Real-world customer environments produce results with wide variation. Wi-Fi Device Metrics recognizes this and recommends presentation of results in a statistical manner, rather than just a single number. Each test produces a wealth of data and Wi-Fi Device Metrics details ways that this test data can be efficiently analyzed to provide statistical analysis that more accurately illustrates the customer’s experience.
In the beginning
In the early days of Wi-Fi, RF performance was characterized in the lab using RF cabled setups usually housed in shielded RF rooms. Testing tended to be very specifically PHY related, concentrating on TX power, RX sensitivity, spectral mask, EVM and so on. MAC/PHY testing was covered by Wi-Fi Alliance interoperability testing but testing of radio performance in the real world was limited.

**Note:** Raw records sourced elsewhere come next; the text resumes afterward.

-- ==== Sys2Proof/Config.lean ====
section
/-! DEFINITION. What is fixed for the block (00_scope.md section 4) and the one value the spec leaves free. -/

namespace Sys2Proof.Config

/-- R4: the number C of slots of `buf`. -/
def capacity : Nat := 128

/-- R3: the number of data symbols in a command word. -/
def bitsPerWord : Nat := 16

/-- R8: T_ONE, in microseconds. -/
def tOne : Nat := 1200

/-- R8: T_RESET, in microseconds. -/
def tReset : Nat := 2400

/-- FREE VALUE (log 2). What a slot that no push has written since power-on holds: R17 gives it no specified value, and
93_implementation_defined.md U2 asks for any 16-bit value. `powerOn` names the power-on contents as a whole (a field of
State that nothing changes), `slot` the slot. It has no body, so no proof can see a value of it. -/
opaque powerOnWord (powerOn slot : Nat) : Word

end Sys2Proof.Config
end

OTA RF performance testing is complicated. Often, it was performed in shielded RF rooms, but generally the results were unreliable because standing waves and movement of people within the chamber caused signal variations as much as 70 dB. Open air testing was often performed in a dedicated test home, which gave some degree of real-world assessment, but again reflections and interference almost guaranteed Never The Same Result Twice (NTSRT).
Nearly all of these legacy test methodologies were aimed at point-to-point connections, which is in line with the goals of all Wi-Fi generations up to Wi-Fi 5.
Wi-Fi 6 was designed to give better user performance to a community of concurrent users in the presence of overlapping basic service set (OBSS) interference. This broke the legacy mold for testing.
State of the art testing today
Now, a testbed needs to contain multiple devices, up to 37 in the case of OFDMA. The testbed must reproduce spatial diversity for MU-MIMO to be tested, there must be facility to generate OBSS traffic, and there is a need for multiple sniffer devices. Cabling such a setup is impractical and all the same NTSRT problems still remain in an OTA environment.
Theis built using relatively small anechoic chambers and uses directional antennas to “couple” RF energy into, and out of, the chamber. This approach limits the signal variability due to standing waves, avoids the need to disassemble the device to make a physical connection, and provides good spatial diversity to support MU-MIMO operation, as explained further in and . The chambers are interconnected with RF cables through variable attenuators to simulate distance.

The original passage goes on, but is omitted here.